Canadian media conglomerate Shaw Communications is planning to cut 400 jobs as part of a restructuring that will affect TV channels including HGTV and Food Network Canada.

The Calgary-based firm will make the lay-offs, which equate to around 3% of its total workforce, across divisions in a bid to make its cable, satellite TV and internet services more efficient.

The cuts will impact the company’s Shaw Media arm, which operates HGTV, Food Network Canada and other TV channels.

Shaw’s CEO Brad Shaw said that the restructure would “eliminate the duplication of work” and added that the changes were part of the firm’s plans to create a series of new units, including separate residential and business departments.

The firm also plans to appoint a further 100 staff in positions across its supply chain, marketing and network infrastructure divisions as part of the restructure.

Shaw, which is facing increased competition from telecom rival Telus Corporation, currently employes around 14,500 staff and last week reported that its second quarter profits had risen to US$201m.

The job losses come after fellow Canadian broadcaster CBC revealed it was cutting more than 650 posts over the next two years to save US$118.4m.
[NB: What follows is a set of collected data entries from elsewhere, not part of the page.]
/-- A stage joins the groups `2 * g` and `2 * g + 1` to the group `g` (R160, R164). -/
theorem GroupsDft.stageWith {x y : Nat → ℂ} {v r : Nat} (h : GroupsDft x v (r + 1) y) :
    GroupsDft x (v + 1) r (stageWith bfly (2 ^ (v + 1 + r)) (v + 1) y) := by
  have hpos : 2 ^ v ≠ 0 := by positivity
  have hgroups : 2 ^ (v + 1 + r) / 2 ^ (v + 1) = 2 ^ r := by
    rw [pow_add, Nat.mul_div_cancel_left _ (by positivity)]
  have hpair : ∀ g k, g < 2 ^ r → k < 2 ^ v →
      cells (2 ^ v) g k (Machine.stageWith bfly (2 ^ (v + 1 + r)) (v + 1) y) =
        (dft (2 * 2 ^ v) (fun j => x (j * 2 ^ r + bitrevSum r g)) k,
          dft (2 * 2 ^ v) (fun j => x (j * 2 ^ r + bitrevSum r g)) (k + 2 ^ v)) := fun g k hg hk => by
    rw [cells_stageWith y (hgroups.symm ▸ hg) hk, h.cells_eq hg hk, dft_two_mul, dft_two_mul_add hpos,
      pow_succ', mul_comm (rot _ _)]
  intro g k hg hk
  rw [pow_succ'] at hk ⊢
  rcases Nat.lt_or_ge k (2 ^ v) with hlow | hhigh
  · exact congrArg Prod.fst (hpair g k hg hlow)
  · obtain ⟨d, rfl⟩ := Nat.exists_eq_add_of_le' hhigh
    rw [← Nat.add_assoc]
    exact congrArg Prod.snd (hpair g d hg (by omega))

/-- In exact arithmetic the kernel computes the DFT in natural order (R167). -/
theorem kernel_eq_dft (lg : Nat) (x : Nat → ℂ) {k : Nat} (hk : k < 2 ^ lg) :
    kernel lg x k = dft (2 ^ lg) x k := by
  have hstages : ∀ r, lg + r = lg → GroupsDft x lg r (kernel lg x) := by
    refine forUpTo_induct (P := fun v y => ∀ r, v + r = lg → GroupsDft x v r y) (fun r hr => ?_)
      fun v y _ hy r hr => ?_
    · rw [← hr, Nat.zero_add]
      exact groupsDft_permute x r
    · rw [← hr]
      exact (hy (r + 1) (by omega)).stageWith
  simpa [bitrevSum] using hstages 0 rfl 0 k (by simp) hk

end Sys2Proof.Exact
end

section
/-! SUPPORT. The recombination in exact arithmetic (R203), and the spectrum of a real input from that of its
packed samples (R205). -/

-- One theorem after the other: side by side, their threads need more memory than the check allows.
set_option Elab.async false

namespace Sys2Proof.Exact

open Sys2Proof.Machine
open Complex (I)
open scoped ComplexConjugate

/-! ### The three parts of the pass -/

/-- The two samples of the loop step at `k`, from their even and odd parts `e` and `o` (R203, R205 (a), (b)):
`x k` is `e + I * o`, and the mirror sample is the conjugate of `e - I * o`. -/
theorem pair_of_parts {n k : Nat} {x : Nat → ℂ} {e o : ℂ} (hne : n / 2 - k ≠ k) (hk : x k = e + I * o)
    (hmirror : x (n / 2 - k) = conj (e - I * o)) :
    pair n k x k = e + rot k n * o ∧ pair n k x (n / 2 - k) = conj (e - rot k n * o) := by
  have heven : (⟨((x k).re + (x (n / 2 - k)).re) / 2, ((x k).im - (x (n / 2 - k)).im) / 2⟩ : ℂ) = e := by
    rw [hk, hmirror]
    exact Complex.ext (by simp; ring) (by simp)
  have hodd : (⟨((x k).im + (x (n / 2 - k)).im) / 2, ((x (n / 2 - k)).re - (x k).re) / 2⟩ : ℂ) = o := by
    rw [hk, hmirror]
    exact Complex.ext (by simp; ring) (by simp)
  obtain ⟨hre, him⟩ := Complex.ext_iff.1 heven
  dsimp only at hre him
  constructor
  · simp only [pair, if_true, hodd, hre, him]
    rw [mul_comm]
    rfl
  · simp only [pair, if_neg hne, if_true, hodd, hre, him]
    rw [mul_comm]
    refine Complex.ext (by simp) ?_
    simp
    ring

theorem pair_of_ne {n k j : Nat} (x : Nat → ℂ) (hj : j ≠ k) (hmirror : j ≠ n / 2 - k) :
    pair n k x j = x j := by
  simp only [pair, if_neg hj, if_neg hmirror]

theorem bin0_of_ne {j : Nat} (x : Nat → ℂ) (hj : j ≠ 0) : bin0 x j = x j := if_neg hj

theorem mid_of_ne {n j : Nat} (x : Nat → ℂ) (hj : j ≠ n / 4) : mid n x j = x j := if_neg hj

theorem mid_quarter (n : Nat) (x : Nat → ℂ) : mid n x (n / 4) = conj (x (n / 4)) := if_pos rfl

/-! ### The pass -/

/-- `RECOMBINE(n)` on the sequence `x` (R203). -/
noncomputable def recombined (n : Nat) (x : Nat → ℂ) : Nat → ℂ :=
  recombineWith bin0 (pair n) (mid n) n x

theorem recombined_eq (n : Nat) (x : Nat → ℂ) :
    recombined n x = mid n (forUpTo (n / 4 - 1) (fun j => pair n (j + 1)) (bin0 x)) := rfl

/-- The pairs leave the samples 0 and `n / 4` as they were (R203). -/
theorem pairs_of_special {n j : Nat} (x : Nat → ℂ) (hj : j = 0 ∨ j = n / 4) :
    forUpTo (n / 4 - 1) (fun j => pair n (j + 1)) x j = x j :=
  forUpTo_induct (P := fun _ (y : Nat → ℂ) => y j = x j) rfl
    fun v y hv hy => by
      obtain ⟨hleft, hright⟩ := special_ne_mirror hj (Nat.le_add_left 1 v) (Nat.add_lt_of_lt_sub hv)
      rw [pair_of_ne y hleft hright, hy]

theorem recombined_zero {n : Nat} (x : Nat → ℂ) (h4 : 4 ≤ n) :
    recombined n x 0 = ⟨(x 0).re + (x 0).im, (x 0).re - (x 0).im⟩ := by
  rw [recombined_eq, mid_of_ne _ (Nat.div_pos h4 four_pos).ne, pairs_of_special _ (.inl rfl)]
  rfl

theorem recombined_quarter {n : Nat} (x : Nat → ℂ) (h4 : 4 ≤ n) :
    recombined n x (n / 4) = conj (x (n / 4)) := by
  rw [recombined_eq, mid_quarter, pairs_of_special _ (.inr rfl), bin0_of_ne _ (Nat.div_pos h4 four_pos).ne']

/-- The bins of a pair, from the even and odd parts before the pass (R205). -/
theorem recombined_pair {n k : Nat} {x : Nat → ℂ} {e o : ℂ} (h1 : 1 ≤ k) (hk : k < n / 4)
    (hx : x k = e + I * o) (hmirror : x (n / 2 - k) = conj (e - I * o)) :
    recombined n x k = e + rot k n * o ∧ recombined n x (n / 2 - k) = conj (e - rot k n * o) := by
  obtain ⟨hzero, hzero'⟩ := special_ne_mirror (.inl rfl) h1 hk
  obtain ⟨hquarter, hquarter'⟩ := special_ne_mirror (.inr rfl) h1 hk
  have hkeep : ∀ v (y : Nat → ℂ), v < n / 4 - 1 → v ≠ k - 1 →
      (pair n (v + 1) y k, pair n (v + 1) y (n / 2 - k)) = (y k, y (n / 2 - k)) := fun v y hv hne => by
    obtain ⟨⟨hkv, hkv'⟩, hmv, hmv'⟩ := mirror_ne_of_ne hk (Nat.add_lt_of_lt_sub hv)
      (fun h => hne (Nat.eq_sub_of_add_eq h))
    exact Prod.ext (pair_of_ne y hkv hkv') (pair_of_ne y hmv hmv')
  obtain ⟨hround, hbefore⟩ := read_forUpTo_of_round
    (read := fun y : Nat → ℂ => (y k, y (n / 2 - k))) (Nat.sub_lt_sub_right h1 hk) hkeep (bin0 x)
  rw [Nat.sub_add_cancel h1] at hround
  obtain ⟨hleft, hright⟩ := Prod.ext_iff.1 hround
  obtain ⟨hleft', hright'⟩ := Prod.ext_iff.1 hbefore
  dsimp only at hleft hright hleft' hright'
  rw [recombined_eq, mid_of_ne _ hquarter.symm, mid_of_ne _ hquarter'.symm, hleft, hright]
  exact pair_of_parts (ne_mirror hk).symm (by rw [hleft', bin0_of_ne x hzero.symm, hx])
    (by rw [hright', bin0_of_ne x hzero'.symm, hmirror])

/-! ### The spectrum of a real input -/

/-- The DFT of the even samples of a real input (R205). -/
noncomputable def evenDft (h : Nat) (x : Nat → ℝ) : Nat → ℂ := dft h fun j => (x (2 * j) : ℂ)

/-- The DFT of the odd samples of a real input (R205). -/
noncomputable def oddDft (h : Nat) (x : Nat → ℝ) : Nat → ℂ := dft h fun j => (x (2 * j + 1) : ℂ)

/-- The DFT of a real input (R201). -/
noncomputable def realDft (n : Nat) (x : Nat → ℝ) : Nat → ℂ := dft n fun j => (x j : ℂ)

section
variable {h k k' : Nat} (hh : h ≠ 0) (x : Nat → ℝ)
include hh

theorem conj_evenDft (hk : h ∣ k + k') : conj (evenDft h x k) = evenDft h x k' :=
  conj_dft_real hh hk _

theorem conj_oddDft (hk : h ∣ k + k') : conj (oddDft h x k) = oddDft h x k' :=
  conj_dft_real hh hk _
The pubcaster, which had its federal funding cut in 2012 by $115m over three years, will shed 334 employees from its English-language division while 115 members of the firm’s news operation will depart, along with 38 from its sports division. CBC also confirmed it would not be competing for professional sports rights.

CBC president and CEO Hubert T Lacroix admitted that “very tough and controversial choices needed to be made and were made.”